The Supreme Court of New South Wales delivers a surgeon-friendly decision for elective surgery in Morocz v Marshman [2015] NSWSC 325

Proceedings were brought by the plaintiff, against a specialist cardio-thoracic surgeon who performed elective cosmetic surgery on the plaintiff to treat her abnormally sweaty palms. The plaintiff alleged the surgeon had failed to warn her adequately or at all about:

  1. the risk of side-effects of her surgery or the return of her condition; and
  2. alternative non-surgical treatment options.

This case provides practical guidance for doctors as to how to guard against later disagreement with patients about risk warnings, and also confirms that there is no duty on doctors to refuse cosmetic surgery where there is no medical necessity.


The plaintiff presented at the surgeon’s practice to discuss surgical options to treat her abnormally sweaty palms.

In particular, she inquired about a specific procedure  called “bilateral endoscopic thoracic sympathectomy” (the Procedure).1 She asked questions about the Procedure which demonstrated that she had done her own research before consulting the surgeon. During the consultation, the surgeon concluded that the plaintiff was a suitable candidate for the Procedure, and she underwent surgery a short time afterwards.
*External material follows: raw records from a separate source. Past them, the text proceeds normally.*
-- ==== Sys2Proof/Machine/PairOps.lean ====
section
/-!
DEFINITION. Shared operations of the pair: slots and peers, the fault injector's rules (17), frames that leave on the Flue (03), the
claim epoch and its record, changes of role (02), entry into RESYNC, the maintenance token (17).
-/

namespace Sys2Proof.Machine

-- slots and peers ------------------------------------------------------------------------------------------------

/-- Straps read as no slot (R466): code 1, 1 or wrong parity. -/
def slotErr (s : State) : Bool := (s.hw.slot0 && s.hw.slot1) || ((s.hw.slot0 ^^ s.hw.slot1) == s.hw.slotP)

/-- The module's slot (R466). -/
def mySlot (s : State) : Slot := if s.hw.slot1 then .c else if s.hw.slot0 then .b else .a

/-- The other of slots A and B; for C, which has no such partner, A. -/
def partnerSlot : Slot → Slot
  | .a => .b
  | .b => .a
  | .c => .a

def peerOf (p : Pair) : Slot → Peer
  | .a => p.peerA
  | .b => p.peerB
  | .c => p.peerC

def setPeer (p : Pair) (x : Slot) (q : Peer) : Pair :=
  match x with
  | .a => { p with peerA := q }
  | .b => { p with peerB := q }
  | .c => { p with peerC := q }

/-- The slots other than the module's own. -/
def others (s : State) : List Slot := [Slot.a, .b, .c].filter (fun x => x != mySlot s)

/-- Dead time in ns: values outside 100 to 10,000 ms act as the nearer bound (R94). -/
def deadNs (s : State) : Nat := max 100 (min 10000 (fld s.pair.cfg 16 16)) * 1000000

/-- A Flue frame from that slot has arrived within the dead time (R66). -/
def heard (s : State) (x : Slot) : Bool :=
  match (peerOf s.pair x).heardAt with
  | some t => decide (s.now - t ≤ deadNs s)
  | none => false

/-- The slot's module is seen in role `r` (R66, R67): by its STATUS frames, and as ACTIVE while its Damper toggles. -/
def seenIn (s : State) (r : Role) (x : Slot) : Bool :=
  let p := peerOf s.pair x
  (r == .active && p.toggling) || (heard s x && p.role == some r && !p.dead)

/-- Some other slot is seen in role `r`. -/
def anySeen (s : State) (r : Role) : Bool := (others s).any (seenIn s r)

/-- The slot that is seen ACTIVE, and the one that is seen STANDBY. -/
def activeSlot (s : State) : Option Slot := (others s).find? (seenIn s .active)
def standbySlot (s : State) : Option Slot := (others s).find? (seenIn s .standby)

/-- The module that twin execution exchanges frames with: the standby for an active, the active for a standby. -/
def twinSlot (s : State) : Option Slot :=
  if s.pair.role = .active then standbySlot s else activeSlot s

/-- Interrupt bits of PAIR_, FLU_ and CYC_ and their sources (R94, R135, R173). -/
def pairInt (b : Nat) (s : State) : State :=
  let st := setBit s.pair.intStatus b
  ringIf (rings s.pair.intStatus st s.pair.intMask) 64 { s with pair := { s.pair with intStatus := st } }
def fluInt (b : Nat) (s : State) : State :=
  let st := setBit s.flu.intStatus b
  ringIf (rings s.flu.intStatus st s.flu.intMask) 65 { s with flu := { s.flu with intStatus := st } }
def cycInt (b : Nat) (s : State) : State :=
  let st := setBit s.cyc.intStatus b
  ringIf (rings s.cyc.intStatus st s.cyc.intMask) 66 { s with cyc := { s.cyc with intStatus := st } }

-- fault injector (R535 to R538) --------------------------------------------------------------------------------------

/-- What a rule does to a frame. -/
inductive FijAct where
  | pass | drop | hold
  | flip (f : Flip)
deriving DecidableEq, Repr

/-- One step of the 32-bit Galois LFSR with taps 0x8020_0003 (R536). -/
def lfsrNext (w : Word) : Word := if bit w 0 then (w >>> 1) ^^^ 0x80200003 else w >>> 1

/-- The rule selects this matching frame (R536). -/
def fijSelect (r : FijRule) : FijRule × Bool :=
  if bit r.cfg 25 then
    ({ r with lfsr := lfsrNext r.lfsr }, decide (fld r.lfsr 0 16 < fld r.sel 0 16))
  else if r.seen < fld r.sel 16 16 then ({ r with seen := r.seen + 1 }, false)
  else if r.acted < max 1 (fld r.sel 0 16) then ({ r with seen := r.seen + 1, acted := r.acted + 1 }, true)
  else ({ r with seen := r.seen + 1 }, false)

/-- The rule's match (R536): type, and at a field port the station. -/
def fijMatch (r : FijRule) (typ : Nat) (station : Option Nat) : Bool :=
  bit r.cfg 31 && (fld r.cfg 8 8 == 0xFF || fld r.cfg 8 8 == typ) &&
    (match station with
     | none => true
     | some x => fld r.match_ 0 16 == 0xFFFF || fld r.match_ 0 16 == x)

/-- The action of rule `k` on a frame of `len` bytes (R537), with its counters. -/
def fijRule (m : Mnt) (k typ : Nat) (station : Option Nat) (len : Nat) : Mnt × FijAct :=
  let r := m.rules.getD k {}
  if !m.running || !fijMatch r typ station then (m, .pass)
  else
    let (r, hit) := fijSelect r
    let set (r : FijRule) : Mnt := { m with rules := putAt m.rules k r }
    if !hit then (set r, .pass)
    else match fld r.cfg 26 2 with
      | 1 => (set { r with hits := satInc r.hits }, .drop)
      | 2 =>
        if fld r.arg 3 13 < len then
          (set { r with hits := satInc r.hits }, .flip { byte := fld r.arg 3 13, bit := fld r.arg 0 3, fixFcs := bit r.cfg 24 })
        else (set { r with miss := satInc r.miss }, .pass)
      | 3 => (set { r with hits := satInc r.hits }, .hold)
      | _ => (set r, .pass)

/-- The frame that rule `k` holds, and the table without it. -/
def heldBy (m : Mnt) (k : Nat) : Option HeldFrame := (m.held.find? (fun h => h.1 == k)).map (fun h => h.2.1)
def dropHeld (m : Mnt) (k : Nat) : Mnt := { m with held := m.held.filter (fun h => h.1 != k) }

/-- A Flue frame at its lane's transmit point: the frames that leave now (R537). -/
def fijFlueTx (m : Mnt) (now lane : Nat) (f : FlueFrame) : Mnt × List FlueTx :=
  let k := 8 + 2 * lane
  match heldBy m k with
  | some (.flueTx _ g) => (dropHeld m k, [{ f := f }, { f := g }])
  | _ =>
    match fijRule m k (bodyType f.body) none (flueBytes f) with
    | (m, .pass) => (m, [{ f := f }])
    | (m, .drop) => (m, [])
    | (m, .flip x) => (m, [{ f := f, flip := some x }])
    | (m, .hold) => ({ m with held := (k, .flueTx lane f, now) :: m.held }, [])

/-- A Folmonet frame at its port's transmit point (R537). -/
def fijFolTx (m : Mnt) (now port : Nat) (f : FolFrame) : Mnt × List FolTx :=
  let k := 2 * port
  match heldBy m k with
  | some (.folTx _ g) => (dropHeld m k, [{ f := f }, { f := g }])
  | _ =>
    match fijRule m k (folType f.body) (some f.hdr.station) (38 + (folPayload f.body).length) with
    | (m, .pass) => (m, [{ f := f }])
    | (m, .drop) => (m, [])
    | (m, .flip x) => (m, [{ f := f, flip := some x }])
    | (m, .hold) => ({ m with held := (k, .folTx port f, now) :: m.held }, [])

-- frames that leave on the Flue ---------------------------------------------------------------------------------------

def laneOf (f : Flu) (n : Nat) : Lane := if n = 0 then f.lane0 else f.lane1
def setLane (f : Flu) (n : Nat) (l : Lane) : Flu := if n = 0 then { f with lane0 := l } else { f with lane1 := l }

/-- The lane that reaches a slot (R45, R116): A and B use the pair link, or slot C's path. -/
def laneTo (s : State) (x : Slot) : Option Nat :=
  match mySlot s, x with
  | .c, .a => some 0
  | .c, .b => some 1
  | .c, .c => none
  | _, .c => some 1
  | _, _ => if s.flu.path = 1 then some 0 else if s.flu.path = 2 then some 1 else none

/-- The lane can carry a frame: block lock, its block not isolated. -/
def laneOpen (s : State) (n : Nat) : Bool :=
  (laneOf s.flu n).locked && !isolated s (if n = 0 then 0x46 else 0x47)

/-- The module may send on the Flue: not gated, and not FENCED or CLOCK-HOLD (R25, R82, R118, R466). -/
def maySendFlue (s : State) : Bool :=
  rickLive s && !s.sup.failSilent && s.pair.role != .fenced && s.pair.role != .clockHold && !slotErr s && !s.hw.powerDown

def seqTo (q : Seqs) : Option Slot → Word
  | none => q.all
  | some .a => q.toA
  | some .b => q.toB
  | some .c => q.toC

/-- The sequence number after one: it rises by one and wraps from the largest to 1 (R550). -/
def seqNext (w : Word) : Word := if w = 0xFFFFFFFF then 1 else w + 1

def seqBump (q : Seqs) : Option Slot → Seqs
  | none => { q with all := seqNext q.all }
  | some .a => { q with toA := seqNext q.toA }
  | some .b => { q with toB := seqNext q.toB }
  | some .c => { q with toC := seqNext q.toC }

/-- A frame goes out on a lane: its rule, then the lane's queue (R535, R537). -/
def laneSend (n : Nat) (f : FlueFrame) (s : State) : State :=
  let (m, fs) := fijFlueTx s.mnt s.now n f
  let l := laneOf s.flu n
  { s with mnt := m, flu := setLane s.flu n { l with out := l.out ++ fs } }

/-- Lanes for a destination: every open lane for all slots, else the lane that reaches the slot (R550). -/
def lanesFor (s : State) (dst : Option Slot) : List Nat :=
  match dst with
  | none => [0, 1].filter (laneOpen s)
  | some x => match laneTo s x with
    | some n => if laneOpen s n then [n] else []
    | none => []

/-- Frames kept for retransmission: IMAGE and RELAY-OUT (R122). -/
def keptForRetx : FlueBody → Bool
  | .image _ => true
  | .relayOut _ => true
  | _ => false

/-- A frame is formed and sent (R119, R550, R51): header with the module's epoch and the next SEQ; budgeted payload is
counted; IMAGE and RELAY-OUT frames are kept for two beats. Where no lane leads there, nothing is formed. -/
def sendFlueF (flags : Byte) (dst : Option Slot) (body : FlueBody) (s : State) : State :=
  let ls := lanesFor s dst
  if !maySendFlue s || ls.isEmpty then s
  else
    let h : FlueHdr :=
      { ver := 1, src := mySlot s, dst := dst, epoch := s.pair.epoch, seq := seqTo s.fluq.seqs dst, flags := flags }
    let f : FlueFrame := { hdr := h, body := body }
    let s := ls.foldl (fun s n => laneSend n f s) s
    { s with
      flu := { s.flu with txNow := if bulk body then s.flu.txNow else s.flu.txNow + bodyLen body }
      fluq := { s.fluq with
        seqs := seqBump s.fluq.seqs dst
        held := if keptForRetx body then s.fluq.held ++ [{ beat := s.cyc.beat.toNat, f := f }] else s.fluq.held } }

def sendFlue (dst : Option Slot) (body : FlueBody) (s : State) : State := sendFlueF 0 dst body s

/-- To the module that twin execution exchanges frames with, if there is one. -/
def sendTwin (body : FlueBody) (s : State) : State :=
  match twinSlot s with
  | some x => sendFlue (some x) body s
  | none => s

-- epochs (R50 to R54) -------------------------------------------------------------------------------------------------

def timeNs (s : State) : Nat := s.tim.time.toNat

/-- The greater of two 32-bit epochs. -/
def maxW (a b : Word) : Word := if a.toNat < b.toNat then b else a

/-- The highest epoch heard from a module or a station (R50, R51). -/
def heardEpoch (s : State) : Word := maxW s.pair.epochSeen s.pair.stationEpoch

/-- No epoch above is left (R50). -/
def epochExhausted (s : State) : Bool := decide (0xFFFFFFFE ≤ (maxW s.pair.epoch (heardEpoch s)).toNat)

/-- The new epoch of R50. -/
def nextEpoch (s : State) : Word := maxW s.pair.epoch (heardEpoch s) + 1

/-- An epoch heard from a module, and from a station (R51). -/
def noteEpoch (e : Word) (s : State) : State := { s with pair := { s.pair with epochSeen := maxW s.pair.epochSeen e } }
def noteStationEpoch (e : Word) (s : State) : State :=
  { s with pair := { s.pair with stationEpoch := maxW s.pair.stationEpoch e } }

/-- The claim record is to be written (R52): the write is issued. -/
def issueRecord (s : State) : State := { s with pair := { s.pair with recBusy := true } }

/-- Bit of a slot in a member mask. -/
def memberBit (x : Slot) : BitVec 3 := BitVec.ofNat 3 (2 ^ slotNo x)

/-- The slots that the module holds in good standing (R54): itself, and each slot heard within the dead time that is not
dead and reports neither FENCED nor CLOCK-HOLD (log 9). -/
def goodStanding (s : State) : BitVec 3 :=
  (others s).foldl
    (fun m x =>
      let p := peerOf s.pair x
      if heard s x && !p.dead && p.role != some .fenced && p.role != some .clockHold then m ||| memberBit x else m)
    (memberBit (mySlot s))

/-- The claim message as it stands, with its repeat number (R54, R122). -/
def claimBody (s : State) (rept : Nat) : FlueBody :=
  .claim { epoch := s.pair.epoch, slot := mySlot s, reason := s.pair.claimReason, members := s.pair.claimMembers,
           rept := rept, time := s.tim.time }

/-- The module takes a new epoch (R50): its register changes, the record is issued, PAIR_INT_STATUS.EPOCH is set and the claim
message goes out, to be repeated at the next 8 boundaries (R54). -/
def takeEpoch (e : Word) (reason : Nat) (members : BitVec 3) (s : State) : State :=
  let s := { s with
    pair := { s.pair with
      epoch := e, claimed := e :: s.pair.claimed, epochAt := s.now, recBusy := true
      claimLeft := 8, claimReason := reason, claimMembers := members } }
  sendFlue none (claimBody s 0) (pairInt 2 s)

/-- The module adopts a higher epoch (R54): register, record, interrupt. -/
def adoptEpoch (e : Word) (s : State) : State :=
  pairInt 2 { s with pair := { s.pair with epoch := e, recBusy := true } }

-- roles (R48, R55, R64) -------------------------------------------------------------------------------------------------

/-- Roles in which tasks run. -/
def runsTasks : Role → Bool
  | .active => true
  | .standby => true
  | _ => false

/-- An instance is stopped (R48, R163): it ends with outcome faulted and commits nothing. -/
def stopTask (t : Task) : Task :=
  if t.inFlight then
    { t with inFlight := false, threads := 0, trapped := false, outcome := 3, st := if t.st = 5 then 5 else 1, latchDue := none }
  else { t with latchDue := none, st := if t.st = 2 then 1 else t.st }

def stopTasks (r : Run) : Run := { r with tasks := r.tasks.map stopTask }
Following her operation, the plaintiff suffered (and continues to suffer) “disabling” extreme additional sweating from areas not previously affected, nausea, pain, bradycardia,2  and emotional and psychiatric pathology.

Factual dispute

There was disagreement regarding what actual warnings were given by the surgeon in person. The plaintiff alleged that she was not advised of the known risks and side-effects of the procedure. The surgeon’s evidence was that he gave oral warnings as per  his “usual practice”, as his memory of the specific consultation was unclear. In addition to oral warnings, the surgeon provided the plaintiff with a brochure containing details of risks and side-effects commonly associated with the Procedure, and a recommendation that ‘non-invasive’ forms of therapy should be tried prior to surgery.

The Court found in favour of the surgeon. Ultimately, a contemporaneous letter to the plaintiff’s referring physician outlining her family history, her reluctance to have her hands examined and several of the risks which he said he had warned her of, helped the Court find that the surgeon had given the relevant warnings of side-effects in person.
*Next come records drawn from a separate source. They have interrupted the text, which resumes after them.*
-- ==== Sys2Proof/Machine/CycOps.lean ====
section
/-!
DEFINITION. Operations of the cycle engine (04) and of forces (05) that its commands share: image pages, task descriptors, symbols and
values, digests, releases, stops, faults, triggers, IMAGE messages.
-/

namespace Sys2Proof.Machine

-- images and descriptors (R142 to R147) ---------------------------------------------------------------------------

def rxBase : Nat := 0x01000000
def pgBase : Nat := 0x01040000
def wkBase : Nat := 0x01080000
def emBase : Nat := 0x010C0000
def substBase : Nat := 0x01100000
def descBase : Nat := 0x01140000
def trigBase : Nat := 0x0114A000

/-- Pages of a bitmap in ascending order (R145). -/
def pagesOf (b : BitVec 1024) : List Nat := (List.range 1024).filter (bit b)

/-- One page of 256 bytes copied between images. -/
def copyPage (src dst : Nat) (m : Memory) (p : Nat) : Memory :=
  writeBytes m (dst + 256 * p) (readBytes m (src + 256 * p) 256)

def copyPages (src dst : Nat) (ps : List Nat) (m : Memory) : Memory := ps.foldl (copyPage src dst) m

/-- Bytes of the pages, in ascending address order. -/
def pageBytes (base : Nat) (ps : List Nat) (m : Memory) : List Byte := ps.flatMap (fun p => readBytes m (base + 256 * p) 256)

def taskOf (s : State) (t : Nat) : Task := s.run.tasks.getD t {}
def setTask (t : Nat) (f : Task → Task) (s : State) : State := { s with run := { s.run with tasks := modAt s.run.tasks t f } }

/-- A descriptor as its 512 bytes have it (R145). -/
def readDesc (m : Memory) (t : Nat) : Desc :=
  let a := descBase + 0x200 * t
  let w (o n : Nat) : Nat := readLe m (a + o) n
  { kind := w 0 1, prio := w 1 1, policy := w 2 1, cores := BitVec.ofNat 8 (w 4 1), trigger := w 6 2, period := w 8 4, offset := w 12 4
    latch := w 16 4, deadline := w 20 4, entry := w 24 8, data := w 32 8, segmask := BitVec.ofNat 8 (w 40 1)
    inPages := BitVec.ofNat 1024 (w 128 128), outPages := BitVec.ofNat 1024 (w 256 128) }

/-- The checks of R146; an unused descriptor needs none. -/
def descOk (t : Nat) (d : Desc) : Bool :=
  d.kind == 0xFF ||
    (d.cores != 0 && !bit d.cores 0 &&
      (decide (16 ≤ t) || (decide (d.latch < d.deadline) && decide (d.deadline ≤ 250 * d.period))))

/-- The Halt-class part of a descriptor, for comparison (R146). -/
def haltPart (d : Desc) : Desc := { d with policy := 0, latch := 0, deadline := 0 }

/-- Task `t` is enabled; is faulted (R172). -/
def enabled (s : State) (t : Nat) : Bool := if t < 16 then bit s.cyc.taskEn t else bit s.cyc.evtEn (t - 16)
def faultedTask (s : State) (t : Nat) : Bool := if t < 16 then bit s.cyc.taskFault t else bit s.cyc.evtFault (t - 16)

/-- Start boundaries of a cyclic task (R139, R140). -/
def startDue (d : Desc) (b : Nat) : Bool :=
  decide (0 < d.period) && (b + d.period - d.offset % d.period) % d.period == 0

/-- Least common multiple of the periods that count (R140). -/
def hyperOf (s : State) : Nat :=
  let ts := ((List.range 16).filter (fun t => bit s.cyc.taskEn t)).map (fun t => (taskOf s t).desc.period)
  let ss := ((List.range 4).filter (fun n => (s.fol.segs.getD n {}).st == .running)).map
    (fun n => 2 ^ (fld (s.run.segs.getD n 7) 0 3))
  (ts ++ ss).foldl (fun a p => if p = 0 then a else Nat.lcm a p) 1

-- the program's symbols (R174, R188) --------------------------------------------------------------------------------

/-- A stored object value as sent, or the entry's default (R333). -/
def cfgVal (s : State) (idx sub : Nat) : List Byte :=
  match s.od.vals.find? (fun v => v.index == idx && v.sub == sub) with
  | some v => v.val
  | none => ((metaOf idx sub).map (fun m => m.dflt)).getD []

def cfgNum (s : State) (idx sub : Nat) : Nat := beNat (cfgVal s idx sub)

/-- Size of one element of a type code (R311). -/
def typeSize (c : Nat) : Nat := ((tyOfCode c).size).getD 1

def symOf (s : State) (id : Word) : Option Sym := s.run.prog.bind (fun p => p.syms.find? (fun y => y.id == id))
It was held that several risks were not raised either in person or through the brochure, but that these risks were not considered to be those that the surgeon had a duty to warn. Expert evidence indicated that these were not inherent risks of the Procedure.

The Court described the surgeon’s obligation to warn as one “to refer in an easily comprehensible way to what the patient might be exposing herself to in terms of risk, or what she might possibly experience in the nature of side effects”.

Quality of warnings

The Court accepted that the surgeon’s usual practice was to contrast mere nuisance sweating with more severe sweating. Further, the failure to describe the risk of additional sweating as “potentially disabling” was not a failure to refer (in appropriate terms) to the side-effects or their consequences.

The Court found that the surgeon’s purported description of the Procedure as a “cure” was sufficiently qualified by his usage of percentages (“a 98-100 per cent chance”) to have warned the plaintiff of the risk her condition would not be cured.

Further observations and conclusions

Justice Harrison dismissed the plaintiff’s claim that the surgeon should have advised of more conservative options, refused surgery or indicated a divergence of medical opinion about the Procedure. He held:

It has never been the law that a cosmetic surgeon had a legal duty to refuse elective surgery to a patient if the surgeon’s personal view, or if the reasonable medical view, was or ought to have been that the surgery was unnecessary or unwarranted. If it were otherwise the availability of purely narcissistic cosmetic procedures would be entirely foreclosed…

Practical guidance for medical professionals

In order to minimise factual disputes, it is strongly advisable to take detailed contemporaneous notes not only of clinical diagnosis, but also of warnings given regarding risks associated with treatment options. Here, the detail contained within the surgeon’s letter to the referring GP was critical to show that relevant warnings were given to the plaintiff.

Managing patients’ expectations with reference to percentage chance of success can be a crucial aspect of discharging the duty to warn of the risk of failure or recurrence.

“Adjectival failure” to describe the extent of a potential side-effect or consequence of treatment may not be a failure to discharge the duty to warn of these risks, but a full and frank assessment   is obviously preferable where possible.

Providers of cosmetic and elective surgery are not under a   duty to refuse surgery simply because surgery is unnecessary or unwarranted. However, it is obviously open to them to   refuse treatment where they consider that the perceived risks outweigh the potential benefits. In this case, there was certainly no duty to refuse surgery until conservative treatment options were exhausted.